Tuesday, February 19, 2008
FY2009 Proposed Budget Released
The President’s FY2009 budget proposes to freeze National Institutes of Health (NIH) funding at $28.9 billion, the same level provided in FY2008. If this budget is enacted, it will be the sixth straight year of flat funding and the agency will have lost 13.4 percent of purchasing power since the end of the doubling in 2003. Main points include:
- The Common Fund, which supports collaborative, trans-NIH biomedical research efforts, receives $534 million, a 38 million (7.7 percent) increase, including:
- $46 million for new cross-cutting initiatives, such as the epigenomics project, a study of stable genetic modifications and their relationship to disease.
- $56 million for New Innovator Awards.
- The NIH proposed budget also includes $71 million for the Pathway to Independence program, which will support approximately 170 new awards for a total of 500 awardees. This program seeks to ensure the pipeline of new investigators is maintained. The proposed budget also:
- Includes modest stipend increases of 1 percent for pre- and post-doctoral fellows.
- Would support 15,523 research project grants, or 14 fewer new and competing grants than FY2008.
National Science Foundation
The agencies and programs included in the President’s American Competitiveness Initiative (ACI) fared well, as expected. As the last budget cycle left the National Science Foundation (NSF) with a meager increase and the Biological Sciences Directorate essentially flat-funded, the President’s proposed budget should be considered two years worth of increases, according to NSF Assistant Director for Biological Sciences Jim Collins. Main points include:
- FY2009 budget includes $6.85 billion for NSF, an increase of 13.0 percent.
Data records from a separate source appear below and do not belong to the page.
-- ==== Sys2Proof/Machine/Jobs.lean ====
section
/-! DEFINITION. Routes, programs and watch jobs as the settings declare them, the layer table and the coverage account
(R326–R328, R339–R343, R358–R361, R400–R403, R424). -/
namespace Sys2Proof.Machine

/-! ### Settings in force -/

/-- The content of a setting in force (R750). -/
def State.setting (s : State) (id : Nat) : Option (List Byte) := (s.jobs.settings.find? (·.1 == id)).map (·.2)

/-- `n` little-endian bytes at an offset of a list. -/
def leAt (l : List Byte) (off n : Nat) : Nat := leNat ((l.drop off).take n)

/-- What a setting without a given layout declares: nothing when it is absent or holds no bytes (R750, R792; log entry 22). -/
def declared {α : Type} (parse : List Byte → List α) : List Byte → List α
  | [] => []
  | b :: l => parse (b :: l)

/-- What a bank's settings declare: at most eight Hearth networks (R424), the programs, the pairs and the bundles (R363, R750). -/
def declaredBy (l : List (Nat × List Byte)) : Declared :=
  let st := fun (id : Nat) => ((l.find? (·.1 == id)).map (·.2)).getD []
  ⟨(declared Config.parseHearth (st 0x11)).take 8, declared Config.parseProgs (st 0x02), declared Config.parsePaired (st 0x19),
    declared Config.parseBundles (st 0x04)⟩

/-- A route as the ROUTES setting declares it (R401). -/
structure RouteCfg where
  cls : Nat
  prov : Bool
  display : Bool
  singleOk : Bool
  source : Nat
  hearth : Nat
  outs : Nat
  netpair : Nat
  client : Nat
  resultLen : Nat
  deadline : Nat
  slack : Nat
  minLin : Nat
  minSpot : Nat
  maxAge : Nat
  inboxKib : Nat
  prog : Nat
deriving DecidableEq, Repr

/-- A 32-byte route entry (R401). -/
def routeOf (e : List Byte) : RouteCfg :=
  let c := leAt e 0 1
  { cls := c % 4, prov := bit c 2, display := bit c 3, singleOk := bit c 4, source := leAt e 1 1, hearth := leAt e 2 1
    outs := leAt e 3 1, netpair := leAt e 4 1, client := leAt e 5 1, resultLen := leAt e 6 2, deadline := leAt e 8 4
    slack := leAt e 0xC 4, minLin := leAt e 0x10 2, minSpot := leAt e 0x12 2, maxAge := leAt e 0x14 2
    inboxKib := leAt e 0x16 2, prog := leAt e 0x18 1 }

/-- The routes a ROUTES setting declares, at most 64 (R400). -/
def routesOf (l : List Byte) : List RouteCfg :=
  (List.range (min 64 (l.length / 32))).map (fun r => routeOf ((l.drop (32 * r)).take 32))

/-- Route `r` as declared (R400). -/
def State.route (s : State) (r : Nat) : Option RouteCfg := (routesOf ((s.setting 0x10).getD []))[r]?

/-- The Hearth networks declared (R424). -/
def State.hearthCfg (s : State) : List (Nat × List Nat) := s.jobs.decl.hearth

/-- The program table: digest, class, counter (R750). -/
def State.progTable (s : State) : List (List Byte × Nat × Nat) := s.jobs.decl.progs

/-- A loaded program. -/
def State.prog (s : State) (i : Nat) : Option Prog := s.jobs.progs.find? (·.idx == i)

/-- Whether a program is paired: a Hearth network, or marked PAIRED (R363). -/
def State.paired (s : State) (p : Prog) : Bool :=
  bit p.flags 3 || (p.cls != 2 && s.jobs.decl.paired.contains p.idx)

/-- The Hearth stages as (network, stage, program). -/
def State.stages (s : State) : List (Nat × Nat × Nat) :=
  (s.hearthCfg.zipIdx.map (fun h => h.1.2.zipIdx.map (fun p => (h.2, p.2, p.1)))).flatten

/-! ### Routes and jobs at run time -/

/-- What route `r` keeps. -/
def State.routeSt (s : State) (r : Nat) : RouteSt := SMap.get (fun _ => RouteSt.empty) s.jobs.routes r

/-- The state with what route `r` keeps replaced. -/
def State.setRouteSt (s : State) (r : Nat) (k : RouteSt) : State :=
  { s with jobs := { s.jobs with routes := SMap.set (fun _ => RouteSt.empty) s.jobs.routes r k } }

/-- The accepted job of a route and frame. -/
def State.job (s : State) (r f : Nat) : Option Job := s.jobs.jobs.find? (fun j => j.route == r && j.frame == f)

/-- The accepted job of a route and frame changed by a function. -/
def State.modJob (s : State) (r f : Nat) (g : Job → Job) : State :=
  { s with jobs := { s.jobs with jobs := s.jobs.jobs.map (fun j => if j.route = r ∧ j.frame = f then g j else j) } }

/-- An open frame of a route. -/
def State.openFrame (s : State) (r f : Nat) : Option OpenFrame := (s.routeSt r).frames.find? (·.frame == f)

/-- What tap `k` keeps. -/
def State.tap (s : State) (k : Nat) : TapSt := SMap.get (fun _ => TapSt.idle) s.taps k

/-- The state with what tap `k` keeps replaced. -/
def State.setTap (s : State) (k : Nat) (t : TapSt) : State :=
  { s with taps := SMap.set (fun _ => TapSt.idle) s.taps k t }

/-- A tap enters IDLE: its history is discarded, P is NOMPERIOD again and no boundary follows (R494, R495, log entry 179). -/
def State.idleTap (s : State) (k : Nat) : State :=
  if s.fld (R.TAP_T_STAT_TSTATE k) = 0 then s else
  let t := s.tap k
  ((s.setTap k { TapSt.idle with outcomes := t.outcomes, bufs := t.bufs }).setFld (R.TAP_T_STAT_TSTATE k) 0).setFld
    (R.TAP_T_MEASPER_P k) 0

/-- The Blink outcome of a frame of a tap, once known (R508, R510). -/
def State.outcome (s : State) (k f : Nat) : Option Nat := ((s.tap k).outcomes.find? (·.1 == f)).map (·.2)

/-- DISTINCT, the one outcome that makes a frame valid (R508). -/
def obDISTINCT : Nat := 2

/-! ### Where inputs lie -/

/-- Whether inputs of a job lie in a channel outside the mirrored regions (R180, R409); the runtime's place of a job's inputs is
open (log entry 162). -/
def State.inputsIn (s : State) (j : Job) (c : Nat) : Bool :=
  let a := Config.inputPlace j.cls j.route j.frame
  let n := (j.tensors.map (·.bytes)).sum
  (List.range (min 5 (n / 0x1000 + 2))).any (fun i =>
    let g := if i = 0 then a else (a / 0x1000 + i) * 0x1000
    g < a + n && isDram g && dramCh g == c && !s.mirrored g)

/-! ### The random source -/

/-- A request to the random source: served, or answered NOT_READY and counted (R708, R709). -/
def State.rngRequest (s : State) : State × Bool :=
  if s.keep.rng then ({ s with keep := { s.keep with reqs := s.keep.reqs + 1 } }, true)
  else (s.satInc R.KEEP_RNGSTAT_NOTREADY, false)

/-! ### The layer table -/

/-- An entry of a layer table (R327). -/
structure Layer where
  index : Nat
  kind : Nat
  mode : Nat
  flags : Nat
  cmode : Nat
  spotq : Nat
  m : Nat
  n : Nat
  k : Nat
  uacc : Nat
  epsout : Nat
  etaout : Nat
  etaacc : Nat
  atol : Nat
  rtol : Nat
  ulps : Nat
  zpa : Nat
  zpb : Nat
  afmt : Nat
  bfmt : Nat
  cfmt : Nat
  producer : Nat
  zeros : Bool
deriving DecidableEq, Repr

/-- A 64-byte layer entry (R327). -/
def layerOf (e : List Byte) : Layer :=
  { index := leAt e 0 2, kind := leAt e 2 1, mode := leAt e 3 1, flags := leAt e 4 1, cmode := leAt e 5 1
    spotq := leAt e 6 2, m := leAt e 8 4, n := leAt e 0xC 4, k := leAt e 0x10 4, uacc := leAt e 0x14 4
    epsout := leAt e 0x18 4, etaout := leAt e 0x1C 4, etaacc := leAt e 0x20 4, atol := leAt e 0x24 4, rtol := leAt e 0x28 4
    ulps := leAt e 0x2C 4, zpa := leAt e 0x34 2, zpb := leAt e 0x36 2, afmt := leAt e 0x30 1
    bfmt := leAt e 0x31 1, cfmt := leAt e 0x32 1, producer := leAt e 0x38 2
    zeros := leAt e 0x33 1 == 0 && leAt e 0x3A 6 == 0 && !bit (leAt e 4 1) 7 }

/-- A layer table (R326). -/
structure LayerTable where
  magic : Nat
  count : Nat
  epochLen : Nat
  vecs : Nat
  maxN : Nat
  zeros : Bool
  layers : List Layer
deriving DecidableEq, Repr

/-- The layer table at byte 0 of a program's data (R326). -/
def State.layerTable (s : State) (p : Prog) : LayerTable :=
  let h := s.bytes p.data 16
  let n := leAt h 4 2
  { magic := leAt h 0 4, count := n, epochLen := leAt h 6 2, vecs := leAt h 8 1, maxN := leAt h 0xA 2
    zeros := leAt h 9 1 == 0 && leAt h 0xC 4 == 0
    layers := (List.range (min n 256)).map (fun i => layerOf (s.bytes (p.data + 16 + 64 * i) 64)) }

/-- Whether an F32 bit pattern is negative or a NaN (R328). −0 is not negative. -/
def f32Bad (x : Nat) : Bool :=
  (0x7F800000 < x % 2 ^ 31) || (2 ^ 31 < x)

/-- K′ of a bounded layer (R344). -/
def Layer.kPrime (l : Layer) : Nat := if bit l.flags 1 then l.k + 1 else l.k

/-- Whether K′ × UACC is at most 0.5, exactly, for a UACC that is neither negative nor NaN (R328). -/
def boundOk (k u : Nat) : Bool :=
  let e := u / 2 ^ 23 % 256
  if e = 255 then k == 0
  else if e = 0 then k * (u % 2 ^ 23) * 2 ≤ 2 ^ 149
  else
    let m := 2 ^ 23 + u % 2 ^ 23
    if e ≤ 150 then k * m * 2 ≤ 2 ^ (150 - e) else k == 0

/-- Whether an entry breaks no rule of R328; a field of an entry outside the values of R327 is counted with them (log entry 176). -/
def Layer.ok (l : Layer) (i maxN : Nat) : Bool :=
  let intIn := fun f => f == 0 || f == 1 || f == 4 || f == 2
  l.index == i && l.kind ≤ 1 && l.mode ≤ 3 && l.zeros && l.afmt < 15 && l.bfmt < 15 && l.cfmt < 15 &&
  (l.kind != 1 || (l.n == 1 && l.k == 0)) &&
  (l.mode != 0 || (l.kind == 0 && intIn l.afmt && intIn l.bfmt && l.cfmt == 3 && l.k ≤ 16777215)) &&
  (l.mode != 1 || (l.kind == 0 && !f32Bad l.uacc && !f32Bad l.epsout && !f32Bad l.etaout && !f32Bad l.etaacc &&
    boundOk l.kPrime l.uacc)) &&
  (2 ≤ l.mode || l.n ≤ maxN) &&
  (l.mode != 2 || (1 ≤ l.spotq && l.spotq ≤ 1024 && l.cmode ≤ 3)) &&
  (!bit l.flags 4 || l.producer < l.index)

/-- Whether a layer table is valid (R326, R328). -/
def LayerTable.ok (t : LayerTable) : Bool :=
  t.magic == 0x4C595254 && 1 ≤ t.count && t.count ≤ 256 && 1 ≤ t.epochLen && t.epochLen ≤ 4096 &&
  (t.vecs == 1 || t.vecs == 2) && 1 ≤ t.maxN && t.zeros && t.layers.zipIdx.all (fun l => l.1.ok l.2 t.maxN)

/-- Whether the vectors of a frame of a given epoch age are current (R339). -/
def LayerTable.current (t : LayerTable) (age : Nat) : Bool := age < t.epochLen

/-- Whether the layer table of a route was found invalid, from a frame onward that is not later than this one (R328). -/
def RouteSt.badTable (k : RouteSt) (f : Nat) : Bool :=
  match k.tableBad with
  | some b => (f + 2 ^ 32 - b) % 2 ^ 32 < 2 ^ 31
  | none => false

/-! ### The coverage account -/

/-- The account of R361 before it is laid out. -/
structure Coverage where
  exact : Nat
  bounded : Nat
  spot : Nat
  age : Nat
  tauRel : Nat
  vecs : Nat
  flags : Nat
  spotq : Nat
deriving DecidableEq, Repr

/-- An account without credit. -/
def Coverage.none (age : Nat) : Coverage := ⟨0, 0, 0, min age 0xFFFF, 0, 0, 0, 0⟩

/-- A credited share in units of 1/65,535, rounded down; 0 of nothing (R361). -/
def share (x whole : Nat) : Nat := if whole = 0 then 0 else x * 65535 / whole

/-- The account of a frame (R356, R360, R361). -/
def coverage (t : LayerTable) (cr : List LayerCredit) (age tau : Nat) : Coverage :=
  let of := fun (c : LayerCredit) => t.layers[c.idx]?
  let sum := fun (g : Layer → LayerCredit → Nat) => (cr.map (fun c => match of c with
    | some l => g l c
    | none => 0)).sum
  let linear := (t.layers.map (fun l => if l.kind = 0 then l.m * l.n * l.k else 0)).sum
  let elem := (t.layers.map (fun l => if l.kind = 1 then l.m else 0)).sum
  let has := fun (g : Layer → LayerCredit → Bool) => cr.any (fun c => match of c with
    | some l => g l c
    | none => false)
  let vec := cr.filterMap (fun c => match of c with
    | some l => if l.mode ≤ 1 then some c.vecs else none
    | none => none)
  { exact := share (sum (fun l _ => if l.mode = 0 then l.m * l.n * l.k else 0)) linear
    bounded := share (sum (fun l c => if l.mode = 1 then (l.m - c.excluded) * l.n * l.k else 0)) linear
    spot := share (sum (fun l c => if l.mode = 2 then c.compared else 0)) elem
    age := min age 0xFFFF
    tauRel := if has (fun l _ => l.mode == 1) then tau else 0
    vecs := vec.foldl (fun a v => if a = 0 then v else min a v) 0
    flags := (if has (fun l _ => !bit l.flags 4 && !bit l.flags 3) then 1 else 0) +
      (if t.current age then 0 else 2) + (if has (fun _ c => c.excluded != 0) then 4 else 0)
    spotq := (cr.map (fun c => match of c with
      | some l => if l.mode = 2 then l.spotq else 0
      | none => 0)).foldl max 0 }

/-- The 16 bytes of an account (R361). -/
def Coverage.bytes (c : Coverage) : List Byte :=
  leBytes 2 c.exact ++ leBytes 2 c.bounded ++ leBytes 2 c.spot ++ leBytes 2 c.age ++ leBytes 4 c.tauRel ++
  leBytes 1 c.vecs ++ leBytes 1 c.flags ++ leBytes 2 c.spotq

/-- The account of a frame of a route, with what its job has been credited; nothing under an invalid layer table (R328). -/
def State.coverageOf (s : State) (rc : RouteCfg) (r : Nat) (fr : OpenFrame) (j : Option Job) : Coverage :=
  match s.prog rc.prog with
  | none => Coverage.none fr.age
  | some p => coverage (s.layerTable p) (if (s.routeSt r).badTable fr.frame then [] else (j.map (·.credits)).getD []) fr.age
      (Config.tauRel r fr.frame)

end Sys2Proof.Machine
end

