-- ==== Sys2Proof/Machine/Injection.lean ====
section
/-! DEFINITION. The injection test of the Compare engines (R386–R390) and the golden area (R393). -/
namespace Sys2Proof.Machine

/-- The golden area's contents do not survive a golden window or an injection test (R393). -/
def State.scrambleGolden (s : State) (c : Nat) : State :=
  let a := 0x1000000000 + c * 0x200000
  s.loseRegion (8 + c) [(a, a + 0x1F0000)]

/-- An injection of R387, or with `elem` none a control comparison of R389: the operand (0 P, 1 Q, 2 R), CCFG, n, the element and the
XOR pattern. -/
structure Injection where
  operand : Nat
  cfg : CmpCfg
  n : Nat
  elem : Option Nat
  pat : Nat
deriving DecidableEq, Repr

/-- A CCFG by mode, format code, ATOL, RTOL (F32 bits) and ULPS. -/
def cfgOf (mode fmt atol rtol ulps : Nat) : CmpCfg := ⟨BitVec.ofNat 32 atol, BitVec.ofNat 32 rtol, BitVec.ofNat 32 ulps, mode, fmt⟩

/-- The rows of R387 before an operand's injections are spread out: `count` injections, the k-th at `elem k` with `pat k`. -/
def injRow (operand : Nat) (cfg : CmpCfg) (n count : Nat) (elem pat : Nat → Nat) : List Injection :=
  (List.range count).map (fun k => ⟨operand, cfg, n, some (elem k), pat k⟩)

/-- F32 (code 9), I32 (code 3) and I8 (code 1) as the test uses them, and its configurations (R387). -/
def injExactI32 : CmpCfg := cfgOf 0 3 0 0 0
def injExactI8 : CmpCfg := cfgOf 0 1 0 0 0
def injAbs : CmpCfg := cfgOf 1 9 0x3F800000 0 0
def injRel : CmpCfg := cfgOf 2 9 0 0x3E800000 0
def injUlpF32 : CmpCfg := cfgOf 3 9 0 0 4
def injUlpI32 : CmpCfg := cfgOf 3 3 0 0 4
def injExactF32 : CmpCfg := cfgOf 0 9 0 0 0

/-- The 64 injections, number 1 first (R387). -/
def injections : List Injection :=
  injRow 0 injExactI32 1024 32 (fun k => 33 * k % 1024) (fun k => 2 ^ k) ++
  injRow 0 injExactI32 1024 8 (fun k => 1023 - 97 * k) (fun k => 3 * 2 ^ (4 * k)) ++
  injRow 0 injExactI32 1024 4 (fun k => 128 + 200 * k) (fun k => 0xFF * 2 ^ (8 * k)) ++
  injRow 0 injExactI32 1024 2 (fun k => 500 + k) (fun k => 0xFFFF * 2 ^ (16 * k)) ++
  injRow 0 injExactI32 1024 1 (fun _ => 777) (fun _ => 0xFFFFFFFF) ++
  injRow 0 injExactI32 1024 1 (fun _ => 5) (fun _ => 0x80000001) ++
  injRow 0 injExactI8 4096 8 (fun k => 4095 - 511 * k) (fun k => 2 ^ k) ++
  injRow 1 injAbs 1024 2 (fun k => 600 + 100 * k) (fun _ => 0x00800000) ++
  injRow 1 injRel 1024 2 (fun k => 300 + 600 * k) (fun _ => 0x00800000) ++
  injRow 1 injUlpF32 1024 2 (fun k => 257 + 766 * k) (fun _ => 7) ++
  injRow 2 injUlpI32 1024 1 (fun _ => 16) (fun _ => 8) ++
  injRow 1 injExactF32 1024 1 (fun _ => 0) (fun _ => 0x80000000)

/-- The seven control comparisons, one for each pair of MODE and FMT (R389). -/
def controls : List Injection :=
  [⟨0, injExactI32, 1024, none, 0⟩, ⟨0, injExactI8, 4096, none, 0⟩, ⟨1, injAbs, 1024, none, 0⟩, ⟨1, injRel, 1024, none, 0⟩,
   ⟨1, injUlpF32, 1024, none, 0⟩, ⟨2, injUlpI32, 1024, none, 0⟩, ⟨1, injExactF32, 1024, none, 0⟩]

/-- Element `i` of operand P, Q or R in the format of a comparison (R387). -/
def injElem (operand fmt i : Nat) : Nat :=
  let word := fun (j : Nat) => match operand with
    | 0 => j * 0x9E3779B9 % 2 ^ 32
    | 1 => fmtF32.encode (FV.fin false j 0)
    | _ => j
  if fmt = 1 then word (i / 4) / 2 ^ (8 * (i % 4)) % 256 else word i

/-- The record that a comparison of two equal operands leaves: every element matches but the injected one, which is compared as
the engine compares it (R315, R316, R318). -/
def Injection.record (j : Injection) : CmpReg :=
  let clean : CmpReg := { CmpReg.empty with compared := j.n - 1 }
  match j.elem with
  | none => { clean with compared := j.n }
  | some i =>
    let y := injElem j.operand j.cfg.fmt i
    let x := y ^^^ (j.pat % 2 ^ fmtBits j.cfg.fmt)
    { clean with flags := 4 }.note i true (j.cfg.one (x, 127) (y, 127))

/-- Whether a record shows an injection flagged (R388), or a control comparison passed (R389). -/
def Injection.good (j : Injection) (r : CmpReg) : Bool :=
  match j.elem with
  | some i => r.compared == j.n && r.mismatch == 1 && r.first == i && r.flags % 16 == 5
  | none => r.compared == j.n && r.mismatch == 0

/-- The record of comparison `k` of a core's test, injections 1 to 64 and then controls 65 to 71: what a defective engine left, or else
what the comparison gives. -/
def injRecord (l : List InjRec) (c k : Nat) (j : Injection) : CmpReg :=
  match l.find? (fun r => r.core.val == c && r.num.val + 1 == k) with
  | some r => ⟨r.compared.toNat, r.mismatch.toNat, r.first.toNat, r.flags.toNat, 0, 0, none⟩
  | none => j.record

/-- How many of the 64 injections a core flags, and whether all its controls pass (R388, R389). -/
def injFlagged (l : List InjRec) (c : Nat) : Nat :=
  ((injections.zipIdx).filter (fun p => p.1.good (injRecord l c (p.2 + 1) p.1))).length
def injControls (l : List InjRec) (c : Nat) : Bool :=
  (controls.zipIdx).all (fun p => p.1.good (injRecord l c (p.2 + 65) p.1))

/-- Whether a core passes the injection test (R390). -/
def injPass (l : List InjRec) (c : Nat) : Bool := injFlagged l c == 64 && injControls l c

/-- The outcome of a core's injection test in INJSTAT; the test leaves CCFG as its last comparison set it, the result registers
cleared by their CST, and the golden area used (R387, R390, R393). -/
def State.injTest (s : State) (l : List InjRec) (c : Nat) : State :=
  let n := injFlagged l c
  let s := (s.scrambleGolden c).modCore c (fun k => { k with ccfg := injExactF32, cres := [] })
  let s := ((s.setFld (R.CORE_INJSTAT_RAN c) 1).setFld (R.CORE_INJSTAT_FLAGGED c) n).setFld (R.CORE_INJSTAT_MISSED c) (64 - n)
  (s.setFld (R.CORE_INJSTAT_CTRL_FAIL c) (if injControls l c then 0 else 1)).setFld (R.CORE_INJSTAT_PASS c)
    (if injPass l c then 1 else 0)

end Sys2Proof.Machine
end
- Biological Sciences Directorate, home to almost all neuroscience research at NSF, would receive a 10.3 percent increase over FY2008 for total funding of $675 million.
- Education and Human Resources (EHR) directorate is proposed for an 8.9 percent increase to $790.4 million. EHR, formerly a target for cuts by the President, funds most federally-supported K-12 science education programs.
- Budget establishes the Adaptive Systems Technology (AST) program, a new four-year initiative, and proposes $3.49 million in FY2009, with nearly all the funding allocated to basic research in neuroscience.